Guy Otto Farmer, 83, a retired Washington labor lawyer who represented the Bituminous Coal Operators Association in negotiations with the United Mine Workers, died Oct. 4 at Sibley Memorial Hospital after a stroke.
Mr. Farmer, a former partner in the law firm Patterson, Belknap and Farmer, served as chairman of the National Labor Relations Board during the Eisenhower administration. He began his legal career in Washington in 1938 as an NLRB staff attorney and later served as chief of the NLRB staffs in Minneapolis and Los Angeles and as associate general counsel in Washington.
Mr. Farmer, who lived in Washington, was born in Fosters Falls, Va. He grew up in McDowell County, W.Va., and graduated from West Virginia University, where he also received a law degree. He was a Rhodes Scholar at Oxford University in England after law school, then moved to Washington to join the NLRB.

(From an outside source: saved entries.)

-- ==== Sys2Proof/Machine/FpOps.lean ====
section
/-! DEFINITION. The floating-point unit (R532 to R537): the register stack, exception flags and masks, and the operations the
instructions share. Each operation is a function on the floating-point state and a draw index. -/
namespace Sys2Proof.Machine

open Sys2Proof

/-! ### Registers and stack -/

/-- A physical register (R52). -/
def FpRegs.get (r : FpRegs) (i : BitVec 3) : Ext :=
  match i.toNat with
  | 0 => r.r0 | 1 => r.r1 | 2 => r.r2 | 3 => r.r3 | 4 => r.r4 | 5 => r.r5 | 6 => r.r6 | _ => r.r7

/-- Write a physical register. -/
def FpRegs.put (r : FpRegs) (i : BitVec 3) (v : Ext) : FpRegs :=
  match i.toNat with
  | 0 => { r with r0 := v } | 1 => { r with r1 := v } | 2 => { r with r2 := v } | 3 => { r with r3 := v }
  | 4 => { r with r4 := v } | 5 => { r with r5 := v } | 6 => { r with r6 := v } | _ => { r with r7 := v }

/-- The physical register of `ST(i)` (R52). -/
def Fpu.phys (f : Fpu) (i : BitVec 3) : BitVec 3 := f.sw.top + i

/-- `ST(i)`. -/
def Fpu.st (f : Fpu) (i : BitVec 3) : Ext := f.regs.get (f.phys i)

/-- The tag of a physical register (R55). -/
def tagAt (tw : Half) (i : BitVec 3) : BitVec 2 := (tw >>> (2 * i.toNat)).extractLsb' 0 2

/-- Replace the tag of a physical register. -/
def putTag (tw : Half) (i : BitVec 3) (t : BitVec 2) : Half :=
  (tw &&& ~~~((3 : Half) <<< (2 * i.toNat))) ||| (t.setWidth 16 <<< (2 * i.toNat))

/-- `ST(i)` is empty. -/
def Fpu.empty (f : Fpu) (i : BitVec 3) : Bool := tagAt f.tw (f.phys i) == 3

/-- Write `ST(i)` and its tag (R534). -/
def Fpu.setSt (f : Fpu) (i : BitVec 3) (v : Ext) : Fpu :=
  { f with regs := f.regs.put (f.phys i) v, tw := putTag f.tw (f.phys i) (fpTag v) }

/-- Replace TOP. -/
def Fpu.setTop (f : Fpu) (t : BitVec 3) : Fpu := { f with sw := { f.sw with top := t } }

/-- `pop()` (R534). -/
def Fpu.pop (f : Fpu) : Fpu := ({ f with tw := putTag f.tw (f.phys 0) 3 }).setTop (f.sw.top + 1)

/-- The push of a value onto a register known to be empty (R534). -/
def Fpu.push (f : Fpu) (v : Ext) : Fpu := (f.setTop (f.sw.top - 1)).setSt 0 v

/-! ### Exceptions -/

/-- The exception flags an instruction raises (R536). -/
structure FpEx where
  ie : Bool := false
  de : Bool := false
  ze : Bool := false
  oe : Bool := false
  ue : Bool := false
  pe : Bool := false
  sf : Bool := false
  deriving DecidableEq, Repr

/-- A mask bit of the control word (R53). -/
def Fpu.mask (f : Fpu) (i : Nat) : Bool := f.cw.getLsbD i

/-- Rounding control (R53). -/
def Fpu.rc (f : Fpu) : BitVec 2 := f.cw.extractLsb' 10 2

/-- The precision of arithmetic: 24, 53 or 64 bits (R531). -/
def Fpu.prec (f : Fpu) : Nat :=
  match (f.cw.extractLsb' 8 2).toNat with
  | 0 => 24
  | 2 => 53
  | _ => 64

/-- A pre-computation exception is not masked, so nothing is stored, popped or changed (R536). -/
def Fpu.blocked (f : Fpu) (x : FpEx) : Bool := (x.ie && !f.mask 0) || (x.de && !f.mask 1) || (x.ze && !f.mask 2)

/-- ES and B: some exception flag is set while its mask is 0 (R537). -/
def Fpu.summary (f : Fpu) : Bool :=
  (f.sw.ie && !f.mask 0) || (f.sw.de && !f.mask 1) || (f.sw.ze && !f.mask 2) || (f.sw.oe && !f.mask 3)
    || (f.sw.ue && !f.mask 4) || (f.sw.pe && !f.mask 5)

/-- Some flag is raised. -/
def FpEx.any (x : FpEx) : Bool := x.ie || x.de || x.ze || x.oe || x.ue || x.pe || x.sf

/-- Raise flags: they are sticky, and ES and B follow when any was set (R536, R537). -/
def Fpu.note (f : Fpu) (x : FpEx) : Fpu :=
  if x.any then
    let w := { f.sw with ie := f.sw.ie || x.ie, de := f.sw.de || x.de, ze := f.sw.ze || x.ze, oe := f.sw.oe || x.oe,
                         ue := f.sw.ue || x.ue, pe := f.sw.pe || x.pe, sf := f.sw.sf || x.sf }
    let g := { f with sw := w }
    if g.summary then { g with sw := { g.sw with es := true, b := true } } else g
  else f

/-- Replace C1. -/
def Fpu.setC1 (f : Fpu) (b : Bool) : Fpu := { f with sw := { f.sw with c1 := b } }
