/-- With PE clear, and in SMM, INT n, INT3, every fault and every interrupt enter their handler: FLAGS, CS and IP are pushed,
IF, TF, AC and RF cleared, and CS:IP taken from the vector table, read after the pushes; an error code is not pushed. Under VME INT n of
a Virtual-8086 program whose redirection bit is clear enters its handler through the table at address 0: FLAGS, with VIF for IF and IOPL
shown as 3 below IOPL 3, CS and IP are pushed, TF and IF, or below IOPL 3 VIF, cleared. INT n raises GP(0) below IOPL 3 where it is not
redirected, and where the TSS has no bit for it; that a 16-bit TSS has none is the model's choice, log 52 (R336, R338, R339, R620 to
R622). -/
def Obligations.EntryThroughVectorTable : Prop :=
  (∀ (o : Host.Outcome State Fault Refusal) (e : EntryForm) (s : State), Enters s o e → s.flat = true →
    (s.pe = false ∨ s.smm.active = true) → 4 * e.vec.toNat + 3 ≤ s.sys.idtr.limit.toNat →
    (∀ k, 1 ≤ k → k ≤ 3 → s.may .ss (s.pushOff s.gpr.esp (2 * k)) 2 2 true = true) →
    ∃ t, o = .next t ∧
      StoredAll s t .ss [(s.pushOff s.gpr.esp 2, toLe 2 s.flags.toWord), (s.pushOff s.gpr.esp 4, toLe 2 s.seg.cs.sel),
        (s.pushOff s.gpr.esp 6, toLe 2 e.ret)] ∧
      let vec : Word := ofLe 32 (t.sysBytes (s.sys.idtr.base + BitVec.ofNat 32 (4 * e.vec.toNat)) 4)
      t = { s with
        eip := vec &&& 0xFFFF, seg := s.seg.put .cs (flatLoad s s.seg.cs (vec.extractLsb' 16 16)),
        flags := { s.flags with ifl := false, tf := false, ac := false, rf := false },
        gpr := s.gpr.put .esp (s.pushed 6), scr := entryScratch s e, intr := entryIntr s e,
        mem := t.mem, cache := t.cache, draws := t.draws, bus := t.bus } ∧
      entryBus s t e) ∧
  ∀ (p : Pfx) (n : Byte) (s : State), s.flat = true → isV86 s →
    (s.vme = true → s.mayRedirect n = true → s.redirectBit n = false →
      (∀ k, 1 ≤ k → k ≤ 3 → s.may .ss (s.pushOff s.gpr.esp (2 * k)) 2 2 true = true) →
      ∃ t, exec (.intIb p n) s = .next t ∧
        StoredAll s t .ss [(s.pushOff s.gpr.esp 2, toLe 2 (pushedFlags s .o16)), (s.pushOff s.gpr.esp 4, toLe 2 s.seg.cs.sel),
          (s.pushOff s.gpr.esp 6, toLe 2 s.nextEip)] ∧
        let vec : Word := ofLe 32 (t.sysBytes (BitVec.ofNat 32 (4 * n.toNat)) 4)
        t = { s with
          eip := vec &&& 0xFFFF, seg := s.seg.put .cs (v86Seg (vec >>> 16)),
          flags := if s.flags.iopl = 3 then { s.flags with ifl := false, tf := false } else { s.flags with vif := false, tf := false },
          gpr := s.gpr.put .esp (s.pushed 6), scr := { s.scr with start := s.eip, tf := false },
          mem := t.mem, cache := t.cache, draws := t.draws, bus := branchRecord s t }) ∧
    (s.vme = true → s.mayRedirect n = false → raises (.intIb p n) s vGP 0) ∧
    (s.flags.iopl ≠ 3 → (s.vme = false ∨ (s.mayRedirect n = true ∧ s.redirectBit n = true)) → raises (.intIb p n) s vGP 0)

namespace Sys2Proof.Machine

/-- The gate of a vector in the IDT, as the table holds it (R623, R642). -/
def gateOf (s : State) (vec : Byte) : Desc := descAt s (s.sys.idtr.base + BitVec.ofNat 32 (8 * vec.toNat))

/-- An interrupt or trap gate that the entry may use (R623, R642). -/
def gateUsable (s : State) (e : EntryForm) (g : Desc) : Bool :=
  !g.attr.s && (g.sysType == 6 || g.sysType == 7 || g.sysType == 14 || g.sysType == 15) && g.attr.p
    && (!e.soft || decide (s.level ≤ g.dpl)) && !nullSel g.gateSel
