-- ==== Sys2Proof/Laws/Codec.lean ====
section
/-! SUPPORT. What the decoder does with what the encoder wrote, operand by operand (R263 to R269). -/
namespace Sys2Proof

/-! ### Fields and numbers -/

@[simp] theorem Reg.ofBits_toBits (r : Reg) : Reg.ofBits r.toBits = r := by cases r <;> rfl

theorem Reg.toBits_eq (r : Reg) : (r.toBits = 4 ↔ r = .esp) ∧ (r.toBits = 5 ↔ r = .ebp) := by cases r <;> decide

theorem Base16.ofBits_toBits {b : Base16} (h : b ≠ .abs) : Base16.ofBits b.toBits = b := by
  cases b <;> first | rfl | exact absurd rfl h

theorem fields_hi : ∀ (a : BitVec 2) (b c : BitVec 3), (fields a b c).extractLsb' 6 2 = a := by decide
theorem fields_mid : ∀ (a : BitVec 2) (b c : BitVec 3), (fields a b c).extractLsb' 3 3 = b := by decide
theorem fields_lo : ∀ (a : BitVec 2) (b c : BitVec 3), (fields a b c).extractLsb' 0 3 = c := by decide

theorem imm_giveLe_length (k v : Nat) : (giveLe k v).length = k := by
  induction k generalizing v with
  | zero => rfl
  | succ k ih => simp [giveLe, ih]

/-- Bytes of a number are read back as that number. -/
theorem takeLe_giveLe (k v : Nat) (rest : List Byte) (h : v < 256 ^ k) :
    takeLe k (giveLe k v ++ rest) = some (v, rest) := by
  induction k generalizing v with
  | zero => simp [giveLe, takeLe]; omega
  | succ k ih =>
    have hv : v / 256 < 256 ^ k := by rw [Nat.pow_succ] at h; exact Nat.div_lt_of_lt_mul (by omega)
    simp only [giveLe, List.cons_append, takeLe, ih _ hv, BitVec.toNat_ofNat]
    congr 2
    omega

/-- An immediate that fits is read back. -/
theorem takeLe_imm {o : OSz} {v : Word} (h : fits o v = true) (rest : List Byte) :
    takeLe o.bytes (encodeImm o v ++ rest) = some (v.toNat, rest) := by
  apply takeLe_giveLe
  cases o with
  | o16 => simpa [fits, OSz.bytes] using h
  | o32 => exact v.isLt

theorem encodeImm_length (o : OSz) (v : Word) : (encodeImm o v).length = o.bytes := imm_giveLe_length _ _

theorem take_half (v : Half) (rest : List Byte) : takeLe 2 (giveLe 2 v.toNat ++ rest) = some (v.toNat, rest) :=
  takeLe_giveLe 2 _ _ v.isLt

theorem take_word (v : Word) (rest : List Byte) : takeLe 4 (giveLe 4 v.toNat ++ rest) = some (v.toNat, rest) :=
  takeLe_giveLe 4 _ _ v.isLt

/-! ### Memory operands -/

/-- The encoding of a memory operand: a ModRM byte that names memory and the given register number, and the bytes from which
the operand is read back. -/
structure MemBytes (a : OSz) (reg : BitVec 3) (m : MemOp) (b : Byte) (tl : List Byte) : Prop where
  hi : b.extractLsb' 6 2 ≠ 3
  mid : b.extractLsb' 3 3 = reg
  back : ∀ rest, decodeMem a (b.extractLsb' 6 2) (b.extractLsb' 0 3) (tl ++ rest) = some (m, tl.length, rest)

theorem disp16 (b : BitVec 2) (reg lo : BitVec 3) (v : Half) (m : MemOp) (hb : b ≠ 3)
    (h : ∀ rest, decodeMem16 b lo (giveLe 2 v.toNat ++ rest) = some (m, 2, rest)) :
    MemBytes .o16 reg m (fields b reg lo) (giveLe 2 v.toNat) :=
  ⟨by rw [fields_hi]; exact hb, fields_mid .., fun rest => by
    rw [fields_hi, fields_lo, imm_giveLe_length]; exact h rest⟩

theorem disp32 (b : BitVec 2) (reg lo : BitVec 3) (tl : List Byte) (m : MemOp) (hb : b ≠ 3)
    (h : ∀ rest, decodeMem32 b lo (tl ++ rest) = some (m, tl.length, rest)) :
    MemBytes .o32 reg m (fields b reg lo) tl :=
  ⟨by rw [fields_hi]; exact hb, fields_mid .., fun rest => by rw [fields_hi, fields_lo]; exact h rest⟩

In 1945, he left the labor relations board to join the Washington law firm Steptoe & Johnson, where he remained until 1953, when President Eisenhower named him NLRB chairman. He held that position until 1955, when he returned to private practice with Patterson, Belknap and Farmer.
There, Mr. Farmer began a long association with the Bituminous Coal Operators Association, the labor bargaining arm of the coal industry. He later served as general counsel to the association, and he played a key role in contract talks with the United Mine Workers.
He appeared in the prize-winning documentary movie about the eastern Kentucky coal fields, "Harlan County."
He was a member of the Cosmos Club.
His marriage to Rose Marie Smith ended in divorce. His second wife, Helen Marie Joura Farmer, died in 1974.
Survivors include a son from his first marriage, Guy Otto Farmer Jr. of Jacksonville, Fla.; and three children from his second marriage, Mary K. Shaughnessy of Baltimore, Mark M. Farmer of Alexandria and Jane M. Farmer of North Potomac.